Sözünü tahkik ederek söyleyen, bundan yan çizmeyen ve değiştirmeyenin sözüne kulak ver.

Bütün ashabı sevmek benim yolumdur, bu sevgiyle onlara yakın olmayı, Allah’a yakın olmaya bir vesile (yol) sayarım.

Herbirisinin pek açık-seçik kadri ve fazileti vardır, fakat aralarından es-Sıddiyk daha da faziletlidir.

Kur’an hakkında âyetlerinde geçenleri söylerim, o kadimdir, Allah tarafından indirilmiştir.

İlahi sıfata dair bütün âyetleri ilk tarzda nakledildiği şekilde hak olarak kabul ederim.

Bunun mesuliyetini de bu nakli yapanlara havale ederim ve bu hususta hertürlü tahayyüle karşı onu korurum.

Kur’ân’ı bir kenara itip de söylediği söze: el-Ahtal dedi ki... diye delil getiren ne çirkin iş yapmış olur!

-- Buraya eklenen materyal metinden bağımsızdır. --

/-- The offsets at an epoch close, operator by operator. The contributors of an operator come from the adjacent positions 0 to 7 in
their order: a LIVE or SUSPECT entry with a record for the operator offers that record's load, constrained where the record is or
where its fault level is MAJOR or CRITICAL; a LOST one offers 1000 and is constrained; every other offers nothing. The mode latched
is the pending one; at a close at which it steps, an operator with contributors moves by its difference against their average, with
the dead band and step of the mode, held where every contributor is constrained, and one without contributors, or any in OFF, moves
one toward 0; then the offset is clamped to Smin..Smax_eff, and the set is handed to the allocation unit (R62 to R72, R74, R90),
which recomputes at once: the slots, targets and flags are said by `EveryStepKeepsCarriersWithinBudget`; where no re-credit is due
and the fault table has room, the applied codes, the marks and FLOOR_SHED are as that one recompute leaves them (R83, R89, R93,
R118, R119). That a FLOOR_SHED raised there has the stamp of the epoch that closes is the model's reading (log entry 17). -/
def Obligations.EpochCloseStepsOffsets : Prop :=
  ∀ (s : State) (moment : Ms) (r : SpreadRun), s.ctl.node = .run → s.ctl.epochTimer = some moment →
    s.spread.records = some r →
    let offered (k : Nat) (p : Fin 16) : Option Contribution :=
      match s.view.table[p] with
      | none => none
      | some n =>
        if n.state = .lost then some ⟨1000, true⟩
        else if n.state = .absent then none
        else match n.heard with
          | none => none
          | some h => (h.operators.find? fun a => a.operator == k).map fun a =>
              ⟨a.load, a.constrained || decide (h.level = some .major ∨ h.level = some .critical)⟩
    ∃ t r', exec .epochExpiry s = .next t ∧ t.spread.records = some r' ∧ r'.current = r.pendingMode ∧
      r'.OffsetsHanded s.alloc t.alloc ∧
      r'.smaxEff = (if 1 ≤ s.spread.lostCount ∧ r.pendingMode ≠ .off then (s.cfg.smax : Int) + s.cfg.fill else s.cfg.smax) ∧
      (∀ (k : Nat) (o o' : OperatorRecord), r.operators[k]? = some o → r'.operators[k]? = some o' →
        let cs := [0, 1, 2, 3, 4, 5, 6, 7].filterMap (offered o.operator)
        let diff : Int := (o'.load : Int) - ((cs.map Contribution.load).sum / cs.length : Nat)
        let d : Int := match r.pendingMode with
          | .off => 0
          | .gentle => 2 * (s.cfg.deadBand : Int)
          | .normal => s.cfg.deadBand
          | .surge => (s.cfg.deadBand / 2 : Nat)
        let far := 4 * d < |diff|
        let jump : Int := match r.pendingMode with
          | .off => 1
          | .gentle => 1
          | .normal => if far then 2 else 1
          | .surge => if far then 3 else 2
        let home : Int := if 0 < o.offset then o.offset - 1 else if o.offset < 0 then o.offset + 1 else 0
        let moved : Int :=
          if r.pendingMode = .gentle ∧ s.ctl.epoch.toNat % 2 = 1 then o.offset
          else if r.pendingMode = .off ∨ cs = [] then home
          else if |diff| ≤ d then o.offset
          else if diff < 0 then o.offset + jump
          else if ∀ c ∈ cs, c.constrained = true then o.offset
          else o.offset - jump
        o'.operator = o.operator ∧ o'.offset = min r'.smaxEff (max s.cfg.smin moved)) ∧
      (s.Settled → s.EntriesDistinct → AtMost 15 s.supervisor.table → s.supervisor.reCreditDue = false → s.OneRecompute t)

/-- RE_CREDIT where it is due: every ACTIVE-UNACKED entry of MAJOR or above has a credit of at least 1, every other entry and every
other record is untouched (R154). That it is a step of its own, due from its cause on, is the model's choice (log entry 8). -/
def Obligations.ReCreditRenewsStandingFaults : Prop :=
  ∀ s : State, s.supervisor.reCreditDue = true → ∃ t, exec .reCredit s = .next t ∧
    t = s.setSupervisor { s.supervisor with table := t.supervisor.table, reCreditDue := false } ∧
    ∀ p : Fin 24, t.supervisor.table[p] = s.supervisor.table[p].map fun e =>
      if e.state = .activeUnacked ∧ (e.code.severity = .major ∨ e.code.severity = .critical) then
        { e with credit := max e.credit 1 } else e

/-! ### The measurement scanner (chapter 3) -/

/-- CONVERSION_COMPLETE starts the next conversion of the list, the first after the last, and leaves the view, the port, the handler
and the store alone (R44). -/
def Obligations.ConversionStartsTheNext : Prop :=
  ∀ (s : State) (code : DetectorCode) (i : Nat), s.scanner.conversion = some i → i < s.scanner.scanList.length →
    ∃ t, exec (.conversionComplete code) s = .next t ∧ t.scanner.scanList = s.scanner.scanList ∧
      t.scanner.conversion = some (if i + 1 = s.scanner.scanList.length then 0 else i + 1) ∧
      t.port = s.port ∧ t.view = s.view ∧ t.handler = s.handler ∧ t.store = s.store ∧ t.draws = s.draws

Mü’minler Rablerini hak olarak göreceklerdir. Ve keyfiyetsiz olarak (hadiste belirtildiği üzere) semaya iner.

Mizanı ve kendisinden içip, susuzluğumu gidereceğimi ümit ettiğim Havzı ikrar ve kabul ederim.

Aynı şekilde cehennemin üstünde uzatılacak sıratı da. Muvahhid olanları kurtulacak, diğerleri ise terkedileceklerdir.

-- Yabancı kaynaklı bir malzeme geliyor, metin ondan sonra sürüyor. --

-- ==== Sys2Proof/Laws/Recompute.lean ====
section
/-! SUPPORT. What one recompute makes of its inputs, said once: the slots and the flags that it leaves are `Allocated`; and that every change
of the fault table, with the recomputes it asks for, leaves them so. -/

namespace Sys2Proof.Machine

/-! ### Admission -/

/-- The verdict of one slot when the floors admitted before it sum to `before` (R81, R88). -/
def verdictFor (room : Nat) (down : Bool) (before : Nat) : Option SlotConfig → Bool → Verdict
  | none, _ => .idle
  | some c, muted =>
    if down then .down else if muted then .muted else if before + lin c.floor ≤ room then .active else .shed

/-- The floor that a verdict admits. -/
def admittedFloor (x : Verdict × Option SlotConfig × Bool) : Option Nat :=
  if x.1 = .active then x.2.1.map SlotConfig.floor else none

/-- The floors that the verdicts admit, in the order of the slots. -/
def admittedFloors (vs : List Verdict) (slots : List (Option SlotConfig × Bool)) : List Nat :=
  (vs.zip slots).filterMap admittedFloor

theorem linSum_append (a b : List Nat) : linSum (a ++ b) = linSum a + linSum b := by simp [linSum]

theorem admittedFloors_cons (v : Verdict) (vs : List Verdict) (x : Option SlotConfig × Bool)
    (slots : List (Option SlotConfig × Bool)) :
    admittedFloors (v :: vs) (x :: slots) = (admittedFloor (v, x)).toList ++ admittedFloors vs slots := by
  cases h : admittedFloor (v, x) <;> simp [admittedFloors, h]

/-- The verdicts of the slots after the first are those with its floor taken where it is admitted. -/
theorem verdicts_cons (room : Nat) (down : Bool) (sum : Nat) (config : Option SlotConfig) (muted : Bool)
    (rest : List (Option SlotConfig × Bool)) :
    verdicts room down sum ((config, muted) :: rest) =
      verdictFor room down sum config muted ::
        verdicts room down
          (sum + linSum (admittedFloor (verdictFor room down sum config muted, config, muted)).toList) rest := by
  cases config with
  | none => simp [verdicts, verdictFor, admittedFloor, linSum]
  | some c =>
    simp only [verdicts, verdictFor]
    repeat' split
    all_goals simp_all [admittedFloor, linSum]

theorem verdicts_length (room : Nat) (down : Bool) (sum : Nat) (slots : List (Option SlotConfig × Bool)) :
    (verdicts room down sum slots).length = slots.length := by
  induction slots generalizing sum with
  | nil => rfl
  | cons x rest ih => obtain ⟨config, m⟩ := x; simp [verdicts_cons, ih]

/-- The floors admitted fit in the room. -/
theorem admittedFloors_fit (room : Nat) (down : Bool) (sum : Nat) (slots : List (Option SlotConfig × Bool)) (h : sum ≤ room) :
    sum + linSum (admittedFloors (verdicts room down sum slots) slots) ≤ room := by
  induction slots generalizing sum with
  | nil => simpa [verdicts, admittedFloors, linSum] using h
  | cons x rest ih =>
    obtain ⟨config, m⟩ := x
    rw [verdicts_cons, admittedFloors_cons, linSum_append, ← Nat.add_assoc]
    refine ih _ ?_
    cases config with
    | none => simpa [verdictFor, admittedFloor, linSum] using h
    | some c =>
      simp only [verdictFor]
      repeat' split
      all_goals simp_all [admittedFloor, linSum]

/-- The verdict of a slot is decided by its own flags and the floors admitted before it. -/
theorem verdicts_getElem (room : Nat) (down : Bool) (sum : Nat) (slots : List (Option SlotConfig × Bool)) (i : Nat)
    (config : Option SlotConfig) (muted : Bool) (h : slots[i]? = some (config, muted)) :
    (verdicts room down sum slots)[i]? = some (verdictFor room down
      (sum + linSum (admittedFloors ((verdicts room down sum slots).take i) (slots.take i))) config muted) := by
  induction slots generalizing sum i with
  | nil => simp at h
  | cons x rest ih =>
    obtain ⟨config', muted'⟩ := x
    rw [verdicts_cons]
    cases i with
    | zero =>
      obtain ⟨rfl, rfl⟩ : config' = config ∧ muted' = muted := by simpa using h
      simp [admittedFloors, linSum]
    | succ n =>
      rw [List.getElem?_cons_succ, ih _ n (by simpa using h), List.take_succ_cons, List.take_succ_cons, admittedFloors_cons,
        linSum_append, Nat.add_assoc]

/-! ### The lists of a recompute, slot by slot -/

theorem tab_getElem {α : Type} {n : Nat} (f : Fin n → α) (i : Fin n) : (tab n f)[i] = f i := by simp [tab]

/-- A vector's list is its entries in order. -/
theorem Vector.toList_eq_finRange {α : Type} {n : Nat} (v : Vector α n) : v.toList = (List.finRange n).map fun i => v[i] := by
  apply List.ext_getElem <;> simp

/-- What the first `i` slots offer is what the slots below `i` offer. -/
theorem filterMap_take_finRange {α : Type} (f : Fin 8 → Option α) (i : Fin 8) :
    ((List.finRange 8).take i.val).filterMap f = (List.finRange 8).filterMap fun j => if j < i then f j else none := by
  fin_cases i <;> rfl

/-- The verdict of each slot in a recompute. -/
def verdictAt (image : Image) (a : Alloc) (i : Fin 8) : Verdict :=
  (verdicts (lin (a.beff.getD 0)) a.down 0 (image.slots.toList.zip a.mute.toList)).getD i.val .idle

/-- The raw target of a slot in a recompute. -/
theorem rawTarget_heldOffset (offsets : List (Nat × Int)) (c : SlotConfig) :
    rawTarget c (heldOffset offsets c.operator) = c.rawUnder offsets := rfl

section

variable (image : Image) (a : Alloc)

theorem slots_with_mutes : image.slots.toList.zip a.mute.toList =
    (List.finRange 8).map fun i => (image.slots[i], a.mute[i]) := by
  rw [Vector.toList_eq_finRange, Vector.toList_eq_finRange, List.zip_map']

theorem verdicts_eq_map : verdicts (lin (a.beff.getD 0)) a.down 0 (image.slots.toList.zip a.mute.toList) =
    (List.finRange 8).map (verdictAt image a) := by
  apply List.ext_getElem
  · simp [verdicts_length]
  · intro n h _
    simp [verdictAt, List.getD_eq_getElem?_getD, List.getElem?_eq_getElem h]

/-- The floors that the verdicts admit among some slots, in their order. -/
theorem admittedFloors_map (is : List (Fin 8)) :
    admittedFloors (is.map (verdictAt image a)) (is.map fun i => (image.slots[i], a.mute[i])) =
      is.filterMap fun i => if verdictAt image a i = .active then image.slots[i].map SlotConfig.floor else none := by
  rw [admittedFloors, List.zip_map', List.filterMap_map]; rfl

/-- The verdict of each slot, by the floors admitted below it (R81, R88). -/
theorem verdictAt_eq (i : Fin 8) : verdictAt image a i = verdictFor (lin (a.beff.getD 0)) a.down
    (linSum ((List.finRange 8).filterMap fun j =>
      if j < i then if verdictAt image a j = .active then image.slots[j].map SlotConfig.floor else none else none))
    image.slots[i] a.mute[i] := by
  have h := verdicts_getElem (lin (a.beff.getD 0)) a.down 0 (image.slots.toList.zip a.mute.toList) i.val image.slots[i] a.mute[i]
    (by rw [slots_with_mutes]; simp)
  rw [Nat.zero_add, verdicts_eq_map, slots_with_mutes, ← List.map_take, ← List.map_take, admittedFloors_map,
    filterMap_take_finRange] at h
  simpa using h

theorem verdictAt_some (i : Fin 8) (h : verdictAt image a i = .active) : ∃ c, image.slots[i] = some c := by
  rw [verdictAt_eq] at h
  cases hc : image.slots[i] with
  | none => rw [hc] at h; cases h
  | some c => exact ⟨c, rfl⟩

/-- The configurations of the slots that the verdicts admit. -/
def admitted : List SlotConfig := (List.finRange 8).filterMap fun i => if verdictAt image a i = .active then image.slots[i] else none

/-- The reduction that a recompute fits the targets by (R92). -/
def fitted : Nat := fitReduction (lin (a.beff.getD 0)) ((admitted image a).map fun c => (c.floor, c.rawUnder a.offsets))

/-- The target of an admitted slot (R92). -/
def fittedTarget (c : SlotConfig) : Nat := max c.floor (c.rawUnder a.offsets - fitted image a)

theorem present_eq :
    ((((List.finRange 8).map (verdictAt image a)).zip image.slots.toList).filterMap fun x => x.2.map fun c => (x.1, c)) =
      (List.finRange 8).filterMap fun i => image.slots[i].map fun c => (verdictAt image a i, c) := by
  rw [Vector.toList_eq_finRange, List.zip_map', List.filterMap_map]; rfl

theorem active_eq :
    (((List.finRange 8).filterMap fun i => image.slots[i].map fun c => (verdictAt image a i, c)).filter fun x =>
      x.1 == .active).map Prod.snd = admitted image a := by
  rw [List.filter_filterMap, List.map_filterMap, admitted]
  congr 1
  funext i
  cases image.slots[i] <;> by_cases h : verdictAt image a i = .active <;> simp [h]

Cehennem ateşine bedbaht olan bir kimse ilahi hikmet gereği girecektir, takva sahibi olan kişi de aynı şekilde cennete girecektir.

Canlı ve aklı başında herkesin kabrinde ameli kendisiyle birlikte olacak ve ona kabirde soru sorulacaktır.

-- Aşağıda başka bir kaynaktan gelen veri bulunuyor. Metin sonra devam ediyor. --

theorem firstOf_self (operator : Nat → Nat) (taken : List Nat) (k : Nat) :
    firstOf operator taken k k = true ↔ ¬(operator k = 0 ∨ 15 < operator k ∨ operator k ∈ taken) := by
  have none_before : ∀ j ∈ List.range k, k ≤ j → operator j ≠ operator k := fun j mem from_ =>
    absurd (List.mem_range.mp mem) (by omega)
  rw [firstOf, decide_eq_true_iff, not_or, not_or]
  exact ⟨fun ⟨low, high, new, _⟩ => ⟨by omega, by omega, new⟩, fun ⟨low, high, new⟩ => ⟨by omega, by omega, new, none_before⟩⟩

/-- A record that is skipped leaves the later ones as they were judged. -/
theorem firstOf_of_skipped {operator : Nat → Nat} {taken : List Nat} {start k : Nat}
    (left : operator start = 0 ∨ 15 < operator start ∨ operator start ∈ taken) :
    firstOf operator taken (start + 1) k = firstOf operator taken start k := by
  refine decide_eq_decide.mpr (and_congr_right fun low => and_congr_right fun high => and_congr_right fun new => ⟨fun h j mem from_ => ?_, fun h j mem from_ => h j mem (by omega)⟩)
  obtain rfl | later := Nat.eq_or_lt_of_le from_
  · intro same
    rw [same] at left
    obtain zero | big | held := left
    exacts [by omega, by omega, new held]
  · exact h j mem later

/-- A record that is kept takes its operator. -/
theorem firstOf_of_kept {operator : Nat → Nat} {taken : List Nat} {start k : Nat} (above : start < k) :
    firstOf operator (operator start :: taken) (start + 1) k = firstOf operator taken start k := by
  refine decide_eq_decide.mpr (and_congr_right fun _ => and_congr_right fun _ => ?_)
  rw [List.mem_cons, not_or]
  constructor
  · rintro ⟨⟨differs, new⟩, h⟩
    refine ⟨new, fun j mem from_ => ?_⟩
    obtain rfl | later := Nat.eq_or_lt_of_le from_
    exacts [Ne.symm differs, h j mem later]
  · rintro ⟨new, h⟩
    exact ⟨⟨(h start (List.mem_range.mpr above) le_rfl).symm, new⟩, fun j mem from_ => h j mem (by omega)⟩

/-- Of each operator 1 to 15 the first record is kept. -/
theorem keepRecords_eq (record : Nat → OperatorSeen) (taken : List Nat) (start count : Nat) :
    keepRecords taken ((List.range' start count).map record) =
      ((List.range' start count).filter (firstOf (fun k => (record k).operator) taken start)).map record := by
  induction count generalizing taken start with
  | zero => rfl
  | succ count ih =>
    have later {k : Nat} (mem : k ∈ List.range' (start + 1) count) : start < k := (List.mem_range'_1.mp mem).1
    have itself := firstOf_self (fun k => (record k).operator) taken start
    rw [List.range'_succ, List.map_cons, keepRecords]
    by_cases left : (record start).operator = 0 ∨ 15 < (record start).operator ∨ (record start).operator ∈ taken
    · rw [if_pos left, ih, List.filter_cons_of_neg (by rw [itself]; exact not_not_intro left)]
      refine congrArg _ (List.filter_congr fun k _ => ?_)
      exact firstOf_of_skipped left
    · rw [if_neg left, ih, List.filter_cons_of_pos (itself.mpr left), List.map_cons]
      refine congrArg _ (congrArg _ (List.filter_congr fun k mem => ?_))
      exact firstOf_of_kept (later mem)

/-- The fields of a beacon, as they are stored. -/
theorem heardBeacon_operators (payload : List Byte) (moment : Ms) :
    let at' (i : Nat) : Nat := (byteAt payload i).toNat
    let id (k : Nat) : Nat := at' (14 + 5 * k)
    let kept := (List.range (at' 12)).filter fun k => decide (1 ≤ id k ∧ id k ≤ 15 ∧ ∀ j ∈ List.range k, id j ≠ id k)
    (heardBeacon payload moment).operators = kept.map fun k =>
      ⟨id k, min 1000 (256 * at' (15 + 5 * k) + at' (16 + 5 * k)), (byteAt payload (18 + 5 * k)).getLsbD 0⟩ := by
  intro at' id kept
  have record (k : Nat) : operatorAt (payload.drop 14) k =
      ⟨id k, min 1000 (256 * at' (15 + 5 * k) + at' (16 + 5 * k)), (byteAt payload (18 + 5 * k)).getLsbD 0⟩ := by
    simp only [operatorAt, byteAt_drop, number16, id, at', Nat.mul_comm _ 256]
    ring_nf
  show keepRecords [] (operatorRecords (at' 12) (payload.drop 14)) = _
  rw [operatorRecords_eq, List.range_eq_range', keepRecords_eq, ← List.range_eq_range']
  have chosen : (List.range (at' 12)).filter (firstOf (fun k => (operatorAt (payload.drop 14) k).operator) [] 0) = kept := by
    refine List.filter_congr fun k _ => decide_eq_decide.mpr ?_
    simp [record]
  rw [chosen]
  exact List.map_congr_left fun k _ => record k

theorem levelNumber_levelOfByte (b : Byte) : levelNumber (levelOfByte b) = min 4 b.toNat := by
  unfold levelOfByte
  split <;> simp_all [levelNumber, Severity.number]
  omega

/-! ### The storage as a whole -/

/-- A return, of which the clear and the hand-over of the count are still to come. -/
def State.relived (s : State) (wait : Ms) (p : Fin 16) (n : Neighbour) (heard : Heard) : State :=
  (s.received wait).setEntry p (some (n.returned heard))

theorem lossOf_not_floorShed (p : Fin 16) : lossOf p ≠ .floorShed := by
  unfold lossOf
  split <;> simp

İşte Şafîi’nin de, Malik’in de, Ebu Hanife’nin de sonra da Ahmed’in de nakledilegelen akidesi budur.

Eğer onların izledikleri yola uyarsan, ilahi tevfike mazhar olursun. Eğer bid’at bir yol ortaya koyarsan, kimse senin bu yolunu dayanak kabul etmez." (Bk. Cilâu'l-Ayneyn fi Muhakemeti'l-Ahmedeyn, s. 58)


Eserleri


Eserleri hakkında ez-Zehebî şunları söylemektedir:

"Şeyhu’l-İslam Takıyu’d-Din Ebu’l-Abbas Ahmed b. Teymiyye -Radıyallahu anh-’ın te’lif ettiği eserleri topladım, bunların bin esere vardıklarını tesbit ettim. Daha sonra da onun başka eserlerini de gördüm." (Bk. er-Reddu'l-Vâfir, s. 72)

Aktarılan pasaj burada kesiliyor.